## Data excerpts

********************

-- ==== Sys2Proof/Machine/Issue.lean ====
section
/-!
DEFINITION. Instruction issue: marked pairs, bundles, and the fetch of a thread's next instruction (R33 to R36, R192 to
R196, R414, R468).
-/
namespace Sys2Proof.Machine

/-! ### Marked pairs (R196) -/

/-- Registers that a field names, as numbers: g 0-127, v 128-159, p0-p6 160-166. -/
def regsOf (r : Rule) : Spec → List Nat
  | .g n => if r.g then [n.toNat] else [n.toNat, n.toNat + 1]
  | .v n => [128 + n.toNat]
  | .p n => if n = 7 then [] else [160 + n.toNat]
  | _ => []
def allPreds : List Nat := (List.range 7).map (160 + ·)
/-- Registers that an instruction writes. -/
def writesOf (i : Instr) : List Nat :=
  match i, shapeOf i, fieldsOf i with
  | .pmovUnpack _, _, _ => allPreds
  | _, some sh, some w => regsOf sh.d w.d
  | _, _, _ => []
/-- Registers that an instruction reads, its guard among them. -/
def readsOf (i : Instr) : List Nat :=
  match shapeOf i, fieldsOf i with
  | some sh, some w =>
    regsOf sh.a w.a ++ regsOf sh.b w.b ++ regsOf sh.c w.c ++ regsOf rP (.p w.gpred) ++
      (match i with
      | .pmov _ => allPreds
      | _ => [])
  | _, _ => []

def opcOf (x : BitVec 96) : Nat := (x.extractLsb' 0 8).toNat
/-- Condition 1. -/
def pairFamily (o : Nat) : Bool :=
  decide (o ≤ 0x16) || decide (0x70 ≤ o ∧ o ≤ 0x7B) || o == 0x20 || o == 0x21 || decide (0x40 ≤ o ∧ o ≤ 0x43)
/-- LD, ST, LDV or STV. -/
def pairMem (o : Nat) : Bool := decide (0x40 ≤ o ∧ o ≤ 0x43)
/-- A field names a constant window. -/
def namesWindow (x : BitVec 96) : Bool :=
  [20, 28, 36].any fun k => let c := (x.extractLsb' k 8).toNat; decide (0xE0 ≤ c ∧ c ≤ 0xE7)
/-- Conditions 4 and 5, for two instructions. -/
def pairClash (i j : Instr) : Bool :=
  (readsOf j).any (writesOf i).contains || (writesOf j).any (writesOf i).contains
/-- A marked pair breaks a condition of R196. A word that is no instruction keeps its own trap. -/
def pairBroken (x y : BitVec 96) : Bool :=
  !pairFamily (opcOf x) || !pairFamily (opcOf y) || (pairMem (opcOf x) && pairMem (opcOf y)) ||
    namesWindow x || namesWindow y ||
    (match decode x, decode y with
      | .ok i, .ok j => pairClash i j
      | _, _ => false)
/-- First slots of the pairs that a template marks. -/
def pairFirsts (pair : Nat) : List Nat :=
  match pair with
  | 1 => [0]
  | 2 => [1]
  | 3 => [2]
  | 4 => [3]
  | 5 => [0, 2]
  | 6 => [0, 3]
  | 7 => [1, 3]
  | _ => []

/-! ### The instructions at a PC -/

/-- What stands at a PC of a line: the words that issue together, whether they trap as illegal, and whether the line's mask
admits an entry there. -/
structure Slots where
  words : List (Dword × BitVec 96)
  bad : Bool
  entry : Bool
  deriving DecidableEq, Repr

def slotsAt (secs : List SectorLit) (pc : Dword) : Slots :=
  let lw := lineWord secs
  let k := pc.toNat % 8
  let x := slotWord secs k
  if (pairFirsts (lw.extractLsb' 16 3).toNat).contains k then
    let y := slotWord secs (k + 1)
    { words := [(pc, x), (pc + 1, y)], bad := lw.extractLsb' 0 16 != 0 || pairBroken x y, entry := btmOk lw k }
  else { words := [(pc, x)], bad := lw.extractLsb' 0 16 != 0, entry := btmOk lw k }

/-- What a thread's fetch comes to: words, or a state in which the fetch has ended or held the thread. -/
inductive Fetch where
  | ready (x : Slots) (s : State)
  | over (s : State)

/-- Fetch for a thread (R193, R414, R433 step 1). DESIGN CHOICE (log 124): a line with a parity mismatch is
fatal, whatever its reserved bits. -/
def State.fetchFor (s : State) (t : Tid) : Fetch :=
  let th := s.thr t
  let va := lineOf th.pc
  match s.fetch t va with
  | (.denied, s) => .over (({ s with cur := t }).takeTrap cPAGE 0 (BitVec.ofNat 64 va))
  | (.wait w, s) =>
    let fault := match w with
      | .page _ => th.tx.isSome
      | _ => false
    -- a fetch that a fault would hold aborts a transaction (R268)
    .over (if fault then s.abortTx t txFAULT else s.enterWait t w)
  | (.line secs, s) =>
    if secs.any SectorLit.poison then .over (({ s with cur := t }.meet (tidSource t)).fatalContext th.part 0x14 th.cid 0)
    else if !parityOk secs then .over (({ s with cur := t }.meet (tidSource t)).fatalContext th.part 0x0B th.cid 0)
    else match th.unchecked with
    | some cause =>
      -- a trap entry or an ERET outside the mask of its line (R50, R195)
      if (slotsAt secs th.pc).entry then
        .ready (slotsAt secs th.pc) (s.modThr t fun th => { th with reply := none, unchecked := none })
      else if isService t then .over (({ s with cur := t }.meet (tidSource t)).fatalPartition th.part 0x07 th.cid 0 0 cause)
      else .over (({ s with cur := t }.meet (tidSource t)).fatalContext th.part 0x07 th.cid cause)
    | none => .ready (slotsAt secs th.pc) (s.modThr t fun th => { th with reply := none })

/-! ### The scoreboard (R33, R84, R296) -/

/-- Tiles that an instruction of a thread names, other than those of TSET and TQRY. -/
def State.namedTiles (s : State) (t : Tid) (i : Instr) : List Nat :=
  let h (w : Fields) : Nat := w.ext.toNat % 256
  match i with
  | .tld w => [h w]
  | .tst w => [h w]
  | .mma w => [h w]
  | .softstep w => [h w]
  | .aload w => if w.sub.getLsbD 0 then [] else [h w]
  | .adrain w =>
    (if w.sub.getLsbD 0 then [] else [h w]) ++ (if w.sub.toNat / 4 % 4 = 1 then [w.ext.toNat / 256 % 256] else [])
  | .vquant w => if w.sub.toNat % 4 = 1 then [(s.valOf t w.c w.ext).raw % 256] else []
  | _ => []
/-- Accumulators that a row instruction names. -/
def namedAccs : Instr → List Nat
  | .aclr w => [w.d.accNum]
  | .aload w => [w.d.accNum]
  | .adrain w => [w.a.accNum]
  | .arescale w => [w.d.accNum]
  | .smerge w => [w.d.accNum, w.a.accNum]
  | .anorm w => [w.d.accNum]
  | .arow w => [w.a.accNum]
  | _ => []
/-- The instruction at a thread's PC, where its line can be fetched now. -/
def State.nextInstr (s : State) (t : Tid) : Option Instr :=
  let pc := (s.thr t).pc
  match (s.fetch t (lineOf pc)).1 with
  | .line secs => match decode (slotWord secs (pc.toNat % 8)) with
    | .ok i => some i
    | .error _ => none
  | _ => none
/-- TSET, and the instructions that access bytes of a tile, as a thread would perform them now. -/
def State.tileTrial (s : State) : Instr → Option Out
  | .tsetDef w => some (execTsetDef w s)
  | .tsetReady w => some (execTsetReady w s)
  | .tsetEmpty w => some (execTsetEmpty w s)
  | .tld w => some (execTld w s)
  | .tst w => some (execTst w s)
  | .aload w => some (execAload w s)
  | .adrain w => some (execAdrain w s)
  | .vquant w => some (execVquant w s)
  | _ => none
/-- A change of a tile that R83 does not allow yet, or bytes that are busy (R296), for which a thread's next instruction
waits: one for which performing it would only hold the thread. -/
def State.tileWait (s : State) (t : Tid) (i : Instr) : Option Wait :=
  match { s with cur := t }.tileTrial i with
  | some (.next s') => match (s'.thr t).wait with
    | .tset h => some (.tset h)
    | .tile h => some (.tile h)
    | _ => none
  | _ => none
/-- What a thread's next instruction waits for in Scoreboard state: whatever its guard, a tile that is not ready, or an
accumulator that an operation of the group still uses; a tile change that is not allowed yet; busy bytes. -/
def State.scoreWait (s : State) (t : Tid) (th : Thread) : Option Wait :=
  match s.nextInstr t, s.units.find? th.unit with
  | some i, some u =>
    if !staticPass i { s with cur := t } then none
    else match (s.namedTiles t i).find? fun h => tileState (u.tile h) != tileREADY with
    | some h => some (.tile h)
    | none =>
      match u.group th.group with
      | none => none
      | some g =>
        let q := s.quadOf (tidCq t)
        let used (n : Nat) : Bool := match g.acc[n]? with
          | some phys => q.usesAcc th.unit th.group phys
          | none => false
        if (namedAccs i).any used then some .engine else s.tileWait t i
  | _, _ => none
/-- Threads whose next instruction cannot issue yet are in Scoreboard state, and enter Ready when it can. -/
def State.scoreboard (s : State) : State :=
  { s with threads := s.threads.map fun e =>
      if isService e.1 || e.2.wait != .ready then e
      else match s.scoreWait e.1 e.2 with
      | some w => (e.1, { e.2 with wait := w })
      | none => e }

/-- A thread whose next instruction may issue in this cycle. -/
def State.mayGo (s : State) (t : Tid) (th : Thread) : Bool :=
  th.wait == .ready && decide (th.entry ≤ s.now) &&
    (isService t || (match s.units.find? th.unit with
      | some u => u.stopping.isNone && !(u.stepping && th.stepped)
      | none => false))

/-- One is older than the other (R33). -/
def olderThan (a b : Tid × Thread) : Bool :=
  decide (a.2.entry < b.2.entry) || (a.2.entry == b.2.entry && (decide (tidLane a.1 < tidLane b.1) ||
    (tidLane a.1 == tidLane b.1 && decide (tidSlot a.1 < tidSlot b.1))))
def oldest (l : List (Tid × Thread)) : Option (Tid × Thread) :=
  l.foldl (fun b x => match b with
    | none => some x
    | some y => if olderThan x y then some x else some y) none

/-- The thread's group holds a token (R44, R45). -/
def State.holdsToken (s : State) (t : Tid) (th : Thread) : Bool :=
  s.pairs.any fun p => p.core == tidCore t && p.quad == tidQuad t && p.unit == th.unit && p.holder == th.group

/-- Ready threads of a quadrant. -/
def State.readyIn (s : State) (cq : Nat) : List (Tid × Thread) :=
  s.threads.filter fun e => !isService e.1 && tidCq e.1 == cq && s.mayGo e.1 e.2

/-- The leader (R35 step 1). -/
def State.leader (s : State) (cq : Nat) : Option (Tid × Thread) :=
  let ready := s.readyIn cq
  let old := ready.filter fun e => decide (e.2.entry + 2048 ≤ s.now)
  let held := ready.filter fun e => s.holdsToken e.1 e.2
  if !old.isEmpty then oldest old else if !held.isEmpty then oldest held else oldest ready

/-- The member on a lane that step 3 of R35 selects. -/
def State.memberOn (s : State) (lead : Tid × Thread) (ready : List (Tid × Thread)) (lane : Nat) : Option (Tid × Thread) :=
  if lane = tidLane lead.1 then some lead
  else
    let level (th : Thread) : Bool := decide (1 ≤ th.level)
    let here := ready.filter fun e =>
      tidLane e.1 == lane && e.2.pc == lead.2.pc && e.2.cid == lead.2.cid && level e.2 == level lead.2
    let held := here.filter fun e => s.holdsToken e.1 e.2
    if held.isEmpty then oldest here else oldest held

/-- The members of the bundle, in ascending lane: any of those selected may be left out, but not the leader (R36). -/
def State.membersOf (s : State) (lead : Tid × Thread) (ready : List (Tid × Thread)) (left : BitVec 32) :
    List (Tid × Thread) :=
  (List.range 32).filterMap fun lane =>
    match s.memberOn lead ready lane with
    | none => none
    | some e => if e.1 ≠ lead.1 ∧ left.getLsbD lane then none else some e

/-- Issue a bundle of a quadrant: its items stand in the latch (R35). -/
def State.issueIn (s : State) (cq : Nat) (left : BitVec 32) : State :=
  match s.leader cq with
  | none => s
  | some lead =>
    let s := s.modQuad cq fun q => { q with lastIssue := s.now, issued := true }
    match s.fetchFor lead.1 with
    | .over s => s
    | .ready x s =>
      -- a thread that owes a check of the mask joins where it passes
      let may (e : Tid × Thread) : Bool := e.2.unchecked.isNone || x.entry
      let ms := (s.membersOf lead (s.readyIn cq) left).filter may
      let stepping (th : Thread) : Bool := match s.units.find? th.unit with
        | some u => u.stepping
        | none => false
      let words := if ms.any fun e => stepping e.2 then x.words.take 1 else x.words
      let mark (s : State) (e : Tid × Thread) : State := s.modThr e.1 fun th => { th with stepped := th.stepped || stepping th, unchecked := none }
      let s := ms.foldl mark s
      { s with
        bundle := ms.foldl (fun b e => setBit b (tidLane e.1) true) 0, combined := []
        latch := words.flatMap fun w => ms.map fun e => { tid := e.1, pc := w.1, word := w.2, badPair := x.bad } }

/-- A quadrant of the core, this one or one of a higher number, has issued in this cycle. -/
def State.issuePast (s : State) (cq : Nat) : Bool :=
  (List.range (4 - cq % 4)).any fun i => (s.quadOf (cq + i)).issued && (s.quadOf (cq + i)).lastIssue == s.now
/-- Quadrants that may issue in this cycle: each at most once, and those of a core in ascending number (R35, R131). -/
def State.issuable (s : State) : List Nat :=
  let cqs := s.threads.filterMap fun e =>
    if !isService e.1 && s.mayGo e.1 e.2 then some (tidCq e.1) else none
  cqs.eraseDups.filter fun cq => !s.issuePast cq

/-- ISSUE_BUNDLE: a quadrant that has not issued in this cycle issues; `left` are the lanes left out (R35, R36). -/
def issueBundle (core quad : Nat) (left : BitVec 32) (s : State) : State :=
  if s.issuable.contains (core * 4 + quad) ∧ quad < 4 then s.issueIn (core * 4 + quad) left else s
def execIssueBundle (core quad : Nat) (left : BitVec 32) (s : State) : Out := event (issueBundle core quad left) s

end Sys2Proof.Machine
end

********************

## Problem to solve
Your answer should consist only of the lines above between the line holding "R84, R296) -/" and the line holding "(execTst w s)", inclusive, each transcribed exactly.

## Solution to this problem
/-! ### The scoreboard (R33, R84, R296) -/

/-- Tiles that an instruction of a thread names, other than those of TSET and TQRY. -/
def State.namedTiles (s : State) (t : Tid) (i : Instr) : List Nat :=
  let h (w : Fields) : Nat := w.ext.toNat % 256
  match i with
  | .tld w => [h w]
  | .tst w => [h w]
  | .mma w => [h w]
  | .softstep w => [h w]
  | .aload w => if w.sub.getLsbD 0 then [] else [h w]
  | .adrain w =>
    (if w.sub.getLsbD 0 then [] else [h w]) ++ (if w.sub.toNat / 4 % 4 = 1 then [w.ext.toNat / 256 % 256] else [])
  | .vquant w => if w.sub.toNat % 4 = 1 then [(s.valOf t w.c w.ext).raw % 256] else []
  | _ => []
/-- Accumulators that a row instruction names. -/
def namedAccs : Instr → List Nat
  | .aclr w => [w.d.accNum]
  | .aload w => [w.d.accNum]
  | .adrain w => [w.a.accNum]
  | .arescale w => [w.d.accNum]
  | .smerge w => [w.d.accNum, w.a.accNum]
  | .anorm w => [w.d.accNum]
  | .arow w => [w.a.accNum]
  | _ => []
/-- The instruction at a thread's PC, where its line can be fetched now. -/
def State.nextInstr (s : State) (t : Tid) : Option Instr :=
  let pc := (s.thr t).pc
  match (s.fetch t (lineOf pc)).1 with
  | .line secs => match decode (slotWord secs (pc.toNat % 8)) with
    | .ok i => some i
    | .error _ => none
  | _ => none
/-- TSET, and the instructions that access bytes of a tile, as a thread would perform them now. -/
def State.tileTrial (s : State) : Instr → Option Out
  | .tsetDef w => some (execTsetDef w s)
  | .tsetReady w => some (execTsetReady w s)
  | .tsetEmpty w => some (execTsetEmpty w s)
  | .tld w => some (execTld w s)
  | .tst w => some (execTst w s)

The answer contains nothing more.